Y a continuación, mediante la lectura de un diario, comenzamos a conocer detalles de la misteriosa existencia de Benjamín. Un ser nacido con cuerpo y rostro de anciano, cuya madre muere en el parto, y cuyo padre, un exitoso fabricante de botones, lo deja abandonado, debido a su extraña apariencia, en las escaleras de un asilo de ancianos; allí donde Benjamín descubrirá con el paso de los años que cada persona es protagonista espectacular de su propia trama, y que la muerte es algo tan sutil y concreto como un piano que deja de sonar, una voz que ya no escucharemos, o un espacio que cambia de inquilino.
La lección que nos deja el personaje —quien reconoce haber nacido en circunstancias inusuales— es que la vida, simple y grandiosa, es nuestro gran suceso, y que el tiempo no puede atraparse, lo mismo envejezcamos o rejuvenezcamos a medida que la vamos disfrutando. Es fascinante ese hombre cuya memoria sí recorre un camino como el de todos nosotros: el de la inocencia al conocimiento. Y es por eso que el anciano Benjamín es muy desenfadado y alegre (como solemos ser en los primeros años de la vida); y el adolescente, muy sereno y sabio, con mucho de mundo recorrido.
La superproducción cinematográfica, donde se cuenta el ciclo entero de esa existencia peculiar, nos planta ante una interrogante de hondura: ¿Cómo usaremos nuestro tiempo? Sin dudas deberá ser con intensidad, como sugieren en el filme Benjamín y el amor de su vida, quienes permanecen impávidos, conversando en una cafetería a la intemperie, mirándose a los ojos, mientras los demás abandonan el lugar buscando abrigo.

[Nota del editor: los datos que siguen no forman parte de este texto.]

/-- DOORBELL is refused for the register map where it would change a locked page (R38). -/
theorem refused_doorbell (lock fixed : Bool) (old : Nat) (w : W32) (hold : old < 2 ^ 32) :
    doorbellRow.fields.any (fieldRefused lock fixed old w.toNat) = true ↔ lock = true ∧ w.toNat ≠ old := by
  have hlt := w.isLt
  have hw : bitsOf w.toNat 0 32 = w.toNat := by
    unfold bitsOf
    omega
  have ho : bitsOf old 0 32 = old := by
    unfold bitsOf
    omega
  have hrange : decide (w.toNat < 0 ∨ 4294967295 < w.toNat) = false := decide_eq_false (by omega)
  simp only [doorbellRow, fieldRefused, List.any_cons, List.any_nil, hw, ho, hrange, Bool.false_and, Bool.false_or,
    Bool.or_false, Bool.and_eq_true, bne_iff_ne, and_comm (a := lock = true), ne_comm (a := w.toNat)]

/-- A write of DOORBELL (R38, R370). -/
theorem Agg.blockWrite_doorbell (g : Agg) (i : Fin 64) (w : W32) :
    g.blockWrite (cmdRing i + 0x4C) w =
      if (g.part.hdr (0x40 + i)).lock = true ∧ w.toNat ≠ g.tail i then
        g.onPart fun p => p.accessErr (0x40 + i) (cmdRing i + 0x4C) w true
      else g.doorbell i w := by
  have hloose : doorbellRow.fields.any (g.loosens (cmdRing i + 0x4C) (g.part.num (cmdRing i + 0x4C)) w) = false := rfl
  have hrefused (old n : Nat) : g.writeRefused (cmdRing i + 0x4C) old n = false := by
    have hcpl : cplPage (0x40 + i.val) = none := if_neg (by omega)
    simp [Agg.writeRefused, cmdRing_page, cmdRing_off, aggClass_cmdRing, hcpl]
  have hlock (b : Bool) : (b && !(cmdRing i + 0x4C == 0x3068)) = b := by
    have hne : cmdRing i + 0x4C ≠ 0x3068 := by
      unfold cmdRing
      omega
    rw [beq_eq_false_iff_ne.mpr hne, Bool.not_false, Bool.and_true]
  have hconf : ¬ (0x40 + i.val = 1 ∧ 0x100 ≤ 0x4C ∧ 0x4C < 0x140) := by omega
  have hmessage : ¬ (0x40 + i.val = 2 ∧ 0xC0 ≤ 0x4C ∧ 0x4C < 0x140 ∧ 0x4C % 0x20 = 4) := by omega
  have hcmd : (cmdPage (0x40 + i.val)).isSome = true := (cmdPage_isSome _).mpr (by omega)
  have hring : 0x40 + i.val - 0x40 = i.val := by omega
  have e : (g.part.rd (cmdRing i + 0x4C)).toNat = g.part.num (cmdRing i + 0x4C) := rfl
  unfold Agg.blockWrite
  simp only [cmdRing_page, cmdRing_off, specOf_doorbell, e, hloose, hrefused, hlock, hconf, hmessage, hcmd, hring, Bool.or_false,
    if_false, true_and, if_true]
  have hnum : g.part.num (cmdRing i + 0x4C) < 2 ^ 32 := (g.part.rd (cmdRing i + 0x4C)).isLt
  exact if_congr (refused_doorbell _ _ _ w hnum) rfl rfl

/-! ### Fetching and waiting -/

/-- A ring fetches while it is ACTIVE and FETCHING, holds nothing back, has descriptors left, and the gate is open (R337, R367). -/
theorem fetch_barred_iff {α : Type} (active gate : Bool) (run head tail : Nat) (blocked : Option α) :
    (!active || run != 1 || blocked.isSome || head == tail || !gate) = true ↔
      ¬ (active = true ∧ run = 1 ∧ blocked = none ∧ head ≠ tail ∧ gate = true) := by
  cases active <;> cases gate <;> cases blocked <;> simp [or_iff_not_imp_left]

El hombre puede hacer cosas sublimes —en vez de la guerra— pensaba yo mientras desgranaba una fábula tan bien contada, donde se nos propone ir despacio, sin atropellos, manejando los minutos como si viéramos desfilar entre los dedos un finísimo polvo de oro. Sé que alcanzar la armonía no es tan fácil. Pero sumergirse en certezas como las que desliza Benjamín mientras gana o pierde ilusiones, nos recuerda que vale la pena intentarlo. Me quedé con esa sensación a pesar de los últimos segundos de la película, cuando se ven subir las aguas provocadas por el ciclón Katrina, ese que en 2005 devastó a la ciudad del jazz. Esas aguas sordas que en el filme llegan hasta un almacén para devorarse al prodigioso reloj del artesano ciego, y que ya sabemos cuánto barrieron en eso que solemos llamar «la vida real».